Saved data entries
/-- Capture of a latch (R328): the trigger, the decimation, and whether this latch writes a record. -/
def traceTick (s : State) (n c : Fin 4) (began : Bool) : State × Bool :=
  if s.rd (F.TUT_TRC_CFG_CTX n) != c.val then (s, false)
  else
    let st := s.rd (F.TUT_TRC_STATUS_STATE n)
    let go := st == 1 && (match s.rd (F.TUT_TRC_CFG_TRIGGER n) with
      | 0 => true | 1 => began | 2 => (s.tu n).evtHit | _ => false)
    let s := if go then ((s.wr (F.TUT_TRC_STATUS_STATE n) 2).modTut n fun t => { t with injFirst := began }).modCtx n c fun x =>
      { x with decim := 0 } else s
    if go || st == 2 then
      let d := (s.ctx n c).decim
      let per := max 1 (s.rd (F.TUT_TRC_CFG_DECIM n))
      (s.modCtx n c fun x => { x with decim := if d = 0 then per - 1 else d - 1 }, d == 0)
    else (s, false)

/-- Innovation of an input and the bound test (R308 step 4, R311). -/
def innovation (s : State) (n c : Fin 4) (i : Nat) (e : Int) : State × Int :=
  let b := q27 (s.get (R.TUT_CTXc_EBOUNDi n c.val i))
  if b ≠ 0 ∧ (e.natAbs : Int) > b then
    let s := (s.wr (F.TUT_SAT_INNOV n) (setBit (s.rd (F.TUT_SAT_INNOV n)) c.val true)).blockEvent (tutBase n)
      (0x4002 + 256 * n.val) 2 c.val i
    (s, if s.on (F.TUT_CTXc_CTRL_INNOV_CLIP n c.val) then clampI (-b) b e else e)
  else (s, e)

/-- One latch of an enabled context (R308–R311); the latches of an injection count on while it is frozen (log entry 128). -/
def tutorStep (s : State) (n c : Fin 4) : State :=
  let nx := s.nx n c; let nz := s.nz n c; let nu := s.nu n c
  let ins := (List.range nz).map fun i => s.sample n c i
  let used := (List.range nz).filter fun i => s.inUsed n c i
  let allAbsent := !used.isEmpty && used.all fun i => (ins.getD i none).isNone
  let absent := ins.zipIdx.foldl (fun m p => if p.1.isNone then m + 2 ^ p.2 else m) 0
  let s := s.wr (F.TUT_CTXc_STATUS_ABSENT n c.val) absent
  let s := s.incWrap (F.TUT_CTXc_STATUS_LATCHES n c.val)
  let run := if allAbsent then (s.ctx n c).absentRun + 1 else 0
  let fz := s.rd (F.TUT_CTXc_CTRL_FREEZE_N n c.val)
  let frozen := decide (fz ≠ 0 ∧ fz ≤ run)
  let x := (List.range nx).map fun i => s.xOf n c i
  let s := s.modCtx n c fun k => { k with absentRun := run, fresh := [] }
  let s := s.setFrozen n c frozen
  let f : Int := ((s.ch n).src.f : Nat)
  let r0 := [0, 1, 2, 3].map fun i =>
    let v := q27 (s.get (R.TUT_CTXc_REFi n c.val i))
    if bit (s.rd (F.TUT_CTXc_CTRL_REF_DERATE n c.val)) i then roundAway (v * f) 4096 else v
  let y0 := ins.zipIdx.map fun p => match p.1 with
    | some v => s.scaled n c p.2 v
    | none => sget (fun _ => 0) (s.ctx n c).y p.2
  let st0 := s.rd (F.TUT_INJ_STATUS_STATE n)
  let (s, w) := s.injTick n c
  let began := st0 == 1 && w.isSome
  let r := r0.zipIdx.map fun p => sat27 (s.injAdd n w 5 p.2 p.1)
  if frozen then
    let u := (List.range nu).map fun j => q27 (s.get (R.TUT_CTXc_Uj n c.val j))
    let routes := (s.convert n c u x).map (·.2)
    let (s, tr) := s.traceTick n c began
    s.modCtx n c fun k => { k with rel := some ⟨u, x, x, y0, y0.map fun _ => 0, r, routes, absent, tr⟩ }
  else
    let y := y0.zipIdx.map fun p => if bit absent p.2 then p.1 else sat27 (s.injAdd n w 3 p.2 p.1)
    let s := s.modCtx n c fun k => { k with y := y.zipIdx.foldl (fun m p => sset (fun _ => 0) m p.2 p.1) k.y }
    -- u = -K x + N r
    let ur := (List.range nu).map fun j => roundAway
      (sumI (x.zipIdx.map fun p => -(s.coef n c (576 + 16 * j + p.2) * p.1)) +
       32 * sumI (r.zipIdx.map fun p => s.coef n c (640 + 4 * j + p.2) * p.1)) (2 ^ 32)
    -- a drill saturates output 0 (R399)
    let trip := s.drillDue 8 n.val == some c.val
    let ur := if trip then ur.set 0 (if bit (Config.openWord s.free).toNat 0 then 2 ^ 30 else -(2 ^ 30) - 1) else ur
    let s : State := if trip then s.drillDone.nextFree else s
    let s := s.satEvents n c 0 0 ur (ur.map sat27)
    let ui := ur.zipIdx.map fun p => s.injAdd n w 2 p.2 (sat27 p.1)
    let s := s.satEvents n c 0 0 ui (ui.map sat27)
    let u := ui.map sat27
    -- innovations
    let (s, e) := y.zipIdx.foldl (fun (acc : State × List Int) p =>
      if bit absent p.2 then (acc.1, acc.2 ++ [0])
      else
        let yh := sat27 (roundAway (sumI (x.zipIdx.map fun q => s.coef n c (448 + 16 * p.2 + q.2) * q.1)) (2 ^ 32))
        let (s', v) := acc.1.innovation n c p.2 (sat27 (p.1 - yh))
        (s', acc.2 ++ [v])) (s, [])
    -- x[k+1] = A x + B u + L e
    let xr := (List.range nx).map fun i => roundAway
      (sumI (x.zipIdx.map fun q => s.coef n c (16 * i + q.2) * q.1) +
       32 * sumI (u.zipIdx.map fun q => s.coef n c (256 + 4 * i + q.2) * q.1) +
       32 * sumI (e.zipIdx.map fun q => s.coef n c (320 + 8 * i + q.2) * q.1)) (2 ^ 27)
    let s := s.satEvents n c 2 0x20 xr (xr.map sat40)
    let xi := xr.zipIdx.map fun p => sat40 p.1 + 32 * s.injAdd n w 1 p.2 0
    let s := s.satEvents n c 2 0x20 xi (xi.map sat40)
    let xn := xi.map sat40
    let (s, routes) := s.converted n c u xn
    let (s, tr) := s.traceTick n c began
    let s := xn.zipIdx.foldl (fun s p => s.setX n c p.2 p.1) s
    s.modCtx n c fun k => { k with rel := some ⟨u, xn, x, y, e, r, routes, absent, tr⟩ }
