/-- The scaler that serves a layer, if any (R177). -/
def scalerOf (s : State) (n x : Fin 4) : Option Nat :=
  if s.onW n (F.SCL_CTRL_S0_EN n) && s.rdW n (F.SCL_CTRL_S0_LAYER n) == x.val then some 0
  else if s.onW n (F.SCL_CTRL_S1_EN n) && !s.onW n (F.SCL_CTRL_GANG n) && s.rdW n (F.SCL_CTRL_S1_LAYER n) == x.val then some 1
  else none

/-- Coefficient of the bank in use (R192). -/
def sclCoef (s : State) (n : Fin 4) (chroma : Bool) (phase t : Nat) : Int :=
  let b := s.rdW n (F.SCL_CTRL_COEF_BANK n)
  let o := 0xA00 * b + (if chroma then 0x600 + 4 * (4 * phase + t) else 4 * (6 * phase + t))
  signed (s.get (sclBase n + 0x400 + o)) 10

/-- Bilinear interpolation of the unscaled chroma (R163): weights in quarters. -/
def chromaFixed (sample : Int → Int → Int) (sx sy : Nat) (x y : Int) : Int :=
  let hx := fun (row : Int) => if sx = 1 then 2 * sample x row
    else if x % 2 = 0 then 2 * sample (x / 2) row else sample (x / 2) row + sample (x / 2 + 1) row
  let v := if sy = 1 then 4 * hx y
    else if y % 2 = 0 then 3 * hx (y / 2) + hx (y / 2 - 1) else 3 * hx (y / 2) + hx (y / 2 + 1)
  roundAway v 8

/-- Component k of a layer at destination pixel (i, j): step 1 (R176, R178).  A layer that a scaler serves goes through the
horizontal taps at every pixel; the vertical taps act where its heights differ (R177). -/
def scaledSample (s : State) (n x : Fin 4) (k i j : Nat) : Int :=
  let f := s.rdW n (F.FETCH_Lx_CFG_FMT n x.val)
  let cx : Int := s.rdW n (F.FETCH_Lx_CROP_POS_X n x.val)
  let cy : Int := s.rdW n (F.FETCH_Lx_CROP_POS_Y n x.val)
  let cw : Int := s.rdW n (F.FETCH_Lx_CROP_SIZE_WIDTH n x.val)
  let chh : Int := s.rdW n (F.FETCH_Lx_CROP_SIZE_HEIGHT n x.val)
  let (sx, sy) := if k = 1 ∨ k = 2 then fmtSub f else (1, 1)
  let x0 := cx / sx; let x1 := (cx + cw - 1) / sx
  let y0 := cy / sy; let y1 := (cy + chh - 1) / sy
  let maxV := if k = 3 then 255 else fmtMax f
  let chroma := decide (sx ≠ 1)
  let raw := fun (a b : Int) => s.srcSample n x k (clampI x0 x1 a) (clampI y0 y1 b)
  match s.scalerOf n x with
  | none => if chroma then chromaFixed raw sx sy (cx + i) (cy + j) else raw (cx + i) (cy + j)
  | some q =>
    let hp := signed (s.rdW n (F.SCL_Sk_HPHASE_PHASE n q)) 21 + i * s.rdW n (F.SCL_Sk_HSTEP_STEP n q) + cx * 65536
    let vp := signed (s.rdW n (F.SCL_Sk_VPHASE_PHASE n q)) 21 + j * s.rdW n (F.SCL_Sk_VSTEP_STEP n q) + cy * 65536
    let hpos := hp / sx
    let vpos := if sy = 2 then (vp - 32768) / 2 else vp
    let taps := if chroma then 4 else 6
    let ph := fun (p : Int) => (p % 65536).toNat / 1024
    let vert := s.rdW n (F.CMP_Lx_DST_SIZE_H n x.val) != s.rdW n (F.FETCH_Lx_CROP_SIZE_HEIGHT n x.val)
    let col := fun (a : Int) =>
      if vert then tapSum (fun b => raw a b) (s.sclCoef n chroma (ph vpos)) taps y0 y1 vpos maxV
      else if sy = 2 then
        (let b := vpos / 65536
         let w := vpos % 65536
         roundAway (raw a b * (65536 - w) + raw a (b + 1) * w) 65536)
      else raw a (vpos / 65536)
    tapSum col (s.sclCoef n chroma (ph hpos)) taps x0 x1 hpos maxV

/-- The source lines that destination line j of layer x is formed from, of luma or of chroma (R163, R178). -/
def linesOf (s : State) (n x : Fin 4) (chroma : Bool) (j : Nat) : List Nat :=
  let f := s.rdW n (F.FETCH_Lx_CFG_FMT n x.val)
  let cy : Int := s.rdW n (F.FETCH_Lx_CROP_POS_Y n x.val)
  let chh : Int := s.rdW n (F.FETCH_Lx_CROP_SIZE_HEIGHT n x.val)
  let sy := if chroma then (fmtSub f).2 else 1
  let ls : List Int :=
    match s.scalerOf n x with
    | none => if sy = 1 then [cy + j] else [(cy + j) / 2, (cy + j) / 2 + (if (cy + j) % 2 = 0 then -1 else 1)]
    | some q =>
      let vp := signed (s.rdW n (F.SCL_Sk_VPHASE_PHASE n q)) 21 + j * s.rdW n (F.SCL_Sk_VSTEP_STEP n q) + cy * 65536
      let p := (if sy = 2 then (vp - 32768) / 2 else vp) / 65536
      if s.rdW n (F.CMP_Lx_DST_SIZE_H n x.val) = s.rdW n (F.FETCH_Lx_CROP_SIZE_HEIGHT n x.val) then
        (if sy = 2 then [p, p + 1] else [p])
      else if chroma then [p - 1, p, p + 1, p + 2] else [p - 2, p - 1, p, p + 1, p + 2, p + 3]
  ls.map fun l => (clampI (cy / sy) ((cy + chh - 1) / sy) l).toNat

### [WHAT THE EXERCISE ASKS]
Return the lines of the records that include the string "sclCoef".

### [EXERCISE SOLUTION]
def sclCoef (s : State) (n : Fin 4) (chroma : Bool) (phase t : Nat) : Int :=
      if vert then tapSum (fun b => raw a b) (s.sclCoef n chroma (ph vpos)) taps y0 y1 vpos maxV
    tapSum col (s.sclCoef n chroma (ph hpos)) taps x0 x1 hpos maxV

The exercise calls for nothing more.